WHAT YOU HAVE TO DO: Return the lines from the start of the data through the line with "statements are met -/". Include both of those lines and no others.

---------- RECORDED INFORMATION

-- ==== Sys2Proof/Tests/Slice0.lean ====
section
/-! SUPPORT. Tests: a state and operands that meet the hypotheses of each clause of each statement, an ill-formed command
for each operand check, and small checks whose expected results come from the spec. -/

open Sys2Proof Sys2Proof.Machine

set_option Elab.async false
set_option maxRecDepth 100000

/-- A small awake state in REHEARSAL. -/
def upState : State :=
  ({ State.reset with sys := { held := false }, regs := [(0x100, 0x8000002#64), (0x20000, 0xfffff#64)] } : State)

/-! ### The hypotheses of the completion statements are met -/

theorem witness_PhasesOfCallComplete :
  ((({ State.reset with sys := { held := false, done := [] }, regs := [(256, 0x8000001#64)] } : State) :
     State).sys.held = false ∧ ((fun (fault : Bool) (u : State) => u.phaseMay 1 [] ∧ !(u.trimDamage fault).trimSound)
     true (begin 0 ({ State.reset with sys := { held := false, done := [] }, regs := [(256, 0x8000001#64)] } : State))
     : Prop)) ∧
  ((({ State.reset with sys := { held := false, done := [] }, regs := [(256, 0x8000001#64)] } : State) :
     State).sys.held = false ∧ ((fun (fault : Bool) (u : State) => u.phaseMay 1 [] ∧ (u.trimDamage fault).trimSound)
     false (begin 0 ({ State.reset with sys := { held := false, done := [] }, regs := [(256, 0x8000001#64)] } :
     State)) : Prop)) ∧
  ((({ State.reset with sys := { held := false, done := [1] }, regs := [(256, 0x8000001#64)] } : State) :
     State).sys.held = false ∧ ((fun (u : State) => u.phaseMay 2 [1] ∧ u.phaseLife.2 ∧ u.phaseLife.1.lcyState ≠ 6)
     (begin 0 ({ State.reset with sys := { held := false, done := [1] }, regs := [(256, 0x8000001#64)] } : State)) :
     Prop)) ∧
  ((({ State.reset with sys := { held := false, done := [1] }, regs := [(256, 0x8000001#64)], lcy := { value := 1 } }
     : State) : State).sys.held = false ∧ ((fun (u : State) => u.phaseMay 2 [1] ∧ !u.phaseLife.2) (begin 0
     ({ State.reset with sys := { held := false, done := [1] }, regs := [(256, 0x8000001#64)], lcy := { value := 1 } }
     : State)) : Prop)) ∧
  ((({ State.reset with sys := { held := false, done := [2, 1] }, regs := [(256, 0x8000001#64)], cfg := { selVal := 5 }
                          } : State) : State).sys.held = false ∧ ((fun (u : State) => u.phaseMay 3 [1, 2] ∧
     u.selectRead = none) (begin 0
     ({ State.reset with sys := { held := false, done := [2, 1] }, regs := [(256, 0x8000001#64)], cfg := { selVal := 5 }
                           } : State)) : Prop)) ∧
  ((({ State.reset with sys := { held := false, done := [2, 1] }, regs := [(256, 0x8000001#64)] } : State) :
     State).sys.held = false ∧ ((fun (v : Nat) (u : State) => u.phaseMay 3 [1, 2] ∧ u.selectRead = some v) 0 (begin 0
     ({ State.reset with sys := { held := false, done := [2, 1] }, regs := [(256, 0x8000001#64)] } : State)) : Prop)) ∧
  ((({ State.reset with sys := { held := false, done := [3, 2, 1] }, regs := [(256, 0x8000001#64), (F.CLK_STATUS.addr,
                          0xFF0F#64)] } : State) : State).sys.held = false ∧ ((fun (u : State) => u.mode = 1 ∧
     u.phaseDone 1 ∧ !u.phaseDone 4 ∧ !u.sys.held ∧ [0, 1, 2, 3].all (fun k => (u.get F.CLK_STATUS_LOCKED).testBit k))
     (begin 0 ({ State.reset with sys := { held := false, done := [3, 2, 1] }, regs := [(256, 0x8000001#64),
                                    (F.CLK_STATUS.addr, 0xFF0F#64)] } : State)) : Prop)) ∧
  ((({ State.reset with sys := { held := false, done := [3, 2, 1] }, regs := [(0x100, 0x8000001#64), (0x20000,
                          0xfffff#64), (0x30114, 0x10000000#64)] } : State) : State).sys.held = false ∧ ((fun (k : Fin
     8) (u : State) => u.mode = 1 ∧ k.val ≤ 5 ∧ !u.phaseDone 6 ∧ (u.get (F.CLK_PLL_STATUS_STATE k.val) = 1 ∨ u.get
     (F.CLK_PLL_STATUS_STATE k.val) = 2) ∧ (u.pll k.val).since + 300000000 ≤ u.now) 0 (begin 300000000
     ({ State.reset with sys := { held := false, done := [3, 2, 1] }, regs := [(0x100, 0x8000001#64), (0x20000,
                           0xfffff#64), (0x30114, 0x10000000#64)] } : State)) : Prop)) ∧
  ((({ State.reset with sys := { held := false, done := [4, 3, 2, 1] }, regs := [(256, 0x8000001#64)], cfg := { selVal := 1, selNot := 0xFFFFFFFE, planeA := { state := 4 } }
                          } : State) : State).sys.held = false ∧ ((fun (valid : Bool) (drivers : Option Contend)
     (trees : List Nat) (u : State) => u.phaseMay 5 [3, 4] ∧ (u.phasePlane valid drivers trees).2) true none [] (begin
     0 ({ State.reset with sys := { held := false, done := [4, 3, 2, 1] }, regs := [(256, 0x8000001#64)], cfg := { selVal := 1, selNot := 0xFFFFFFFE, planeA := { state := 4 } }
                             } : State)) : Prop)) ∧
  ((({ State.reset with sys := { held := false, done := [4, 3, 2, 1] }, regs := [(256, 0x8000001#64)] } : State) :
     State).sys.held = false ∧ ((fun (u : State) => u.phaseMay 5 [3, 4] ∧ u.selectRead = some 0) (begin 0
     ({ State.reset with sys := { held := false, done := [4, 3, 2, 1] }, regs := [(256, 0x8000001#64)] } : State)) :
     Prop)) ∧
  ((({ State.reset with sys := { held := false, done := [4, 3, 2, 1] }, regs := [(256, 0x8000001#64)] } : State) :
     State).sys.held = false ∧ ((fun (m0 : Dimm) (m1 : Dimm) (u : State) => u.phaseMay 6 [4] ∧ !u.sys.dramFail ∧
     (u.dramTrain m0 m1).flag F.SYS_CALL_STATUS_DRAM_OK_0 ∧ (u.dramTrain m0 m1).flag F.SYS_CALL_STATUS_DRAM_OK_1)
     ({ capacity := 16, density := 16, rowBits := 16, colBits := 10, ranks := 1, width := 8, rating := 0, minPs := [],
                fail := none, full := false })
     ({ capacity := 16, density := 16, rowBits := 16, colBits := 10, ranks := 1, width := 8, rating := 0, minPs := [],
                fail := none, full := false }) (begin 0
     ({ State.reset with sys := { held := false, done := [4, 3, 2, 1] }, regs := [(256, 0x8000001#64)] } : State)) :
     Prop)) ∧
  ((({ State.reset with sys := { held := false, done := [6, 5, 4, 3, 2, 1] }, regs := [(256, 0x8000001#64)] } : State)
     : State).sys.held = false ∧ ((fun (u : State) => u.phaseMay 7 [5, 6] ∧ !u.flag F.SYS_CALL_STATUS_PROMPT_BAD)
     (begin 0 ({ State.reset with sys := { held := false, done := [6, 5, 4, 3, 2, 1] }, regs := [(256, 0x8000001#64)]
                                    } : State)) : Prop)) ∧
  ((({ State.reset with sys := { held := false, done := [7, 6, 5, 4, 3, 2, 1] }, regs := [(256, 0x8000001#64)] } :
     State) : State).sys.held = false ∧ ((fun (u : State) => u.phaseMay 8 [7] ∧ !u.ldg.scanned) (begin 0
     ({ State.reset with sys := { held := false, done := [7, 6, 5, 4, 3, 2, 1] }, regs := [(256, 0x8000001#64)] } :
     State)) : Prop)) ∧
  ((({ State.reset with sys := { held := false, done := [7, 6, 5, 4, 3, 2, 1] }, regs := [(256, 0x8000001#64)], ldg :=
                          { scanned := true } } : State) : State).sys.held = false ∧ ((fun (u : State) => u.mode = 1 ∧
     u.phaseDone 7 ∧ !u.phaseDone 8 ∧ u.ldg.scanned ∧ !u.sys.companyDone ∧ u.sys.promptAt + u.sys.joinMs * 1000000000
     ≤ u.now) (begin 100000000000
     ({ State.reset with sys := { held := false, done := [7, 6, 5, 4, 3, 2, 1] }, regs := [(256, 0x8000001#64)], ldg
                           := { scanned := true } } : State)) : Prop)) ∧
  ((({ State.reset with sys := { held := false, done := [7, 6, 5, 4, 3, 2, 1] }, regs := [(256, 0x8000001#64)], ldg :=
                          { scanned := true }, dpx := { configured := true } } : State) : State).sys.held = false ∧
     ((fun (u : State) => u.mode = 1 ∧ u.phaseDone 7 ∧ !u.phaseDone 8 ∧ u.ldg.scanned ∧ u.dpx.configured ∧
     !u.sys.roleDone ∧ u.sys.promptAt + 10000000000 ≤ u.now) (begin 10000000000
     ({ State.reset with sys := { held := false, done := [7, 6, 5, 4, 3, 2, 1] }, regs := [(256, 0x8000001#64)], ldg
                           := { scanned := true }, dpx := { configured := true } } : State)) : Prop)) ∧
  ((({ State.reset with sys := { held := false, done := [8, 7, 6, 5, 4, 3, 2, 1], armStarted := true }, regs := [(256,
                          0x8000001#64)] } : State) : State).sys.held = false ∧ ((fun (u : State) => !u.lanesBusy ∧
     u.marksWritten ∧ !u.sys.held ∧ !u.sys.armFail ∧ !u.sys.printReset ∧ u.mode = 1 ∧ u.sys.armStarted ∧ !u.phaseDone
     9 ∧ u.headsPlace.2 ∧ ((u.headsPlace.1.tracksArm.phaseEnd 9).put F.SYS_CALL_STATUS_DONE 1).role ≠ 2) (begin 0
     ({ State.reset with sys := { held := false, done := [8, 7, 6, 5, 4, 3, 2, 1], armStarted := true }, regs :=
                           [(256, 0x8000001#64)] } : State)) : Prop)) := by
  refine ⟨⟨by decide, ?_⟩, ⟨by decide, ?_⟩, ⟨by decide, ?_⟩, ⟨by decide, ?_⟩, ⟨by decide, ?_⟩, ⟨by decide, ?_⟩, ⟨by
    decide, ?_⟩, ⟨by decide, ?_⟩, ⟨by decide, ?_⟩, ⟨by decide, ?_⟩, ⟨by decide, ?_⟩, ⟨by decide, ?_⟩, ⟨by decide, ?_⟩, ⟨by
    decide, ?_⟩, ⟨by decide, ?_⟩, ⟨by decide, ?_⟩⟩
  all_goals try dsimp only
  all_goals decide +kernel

--------------------

EXERCISE RESULT:
-- ==== Sys2Proof/Tests/Slice0.lean ====
section
/-! SUPPORT. Tests: a state and operands that meet the hypotheses of each clause of each statement, an ill-formed command
for each operand check, and small checks whose expected results come from the spec. -/

open Sys2Proof Sys2Proof.Machine

set_option Elab.async false
set_option maxRecDepth 100000

/-- A small awake state in REHEARSAL. -/
def upState : State :=
  ({ State.reset with sys := { held := false }, regs := [(0x100, 0x8000002#64), (0x20000, 0xfffff#64)] } : State)

/-! ### The hypotheses of the completion statements are met -/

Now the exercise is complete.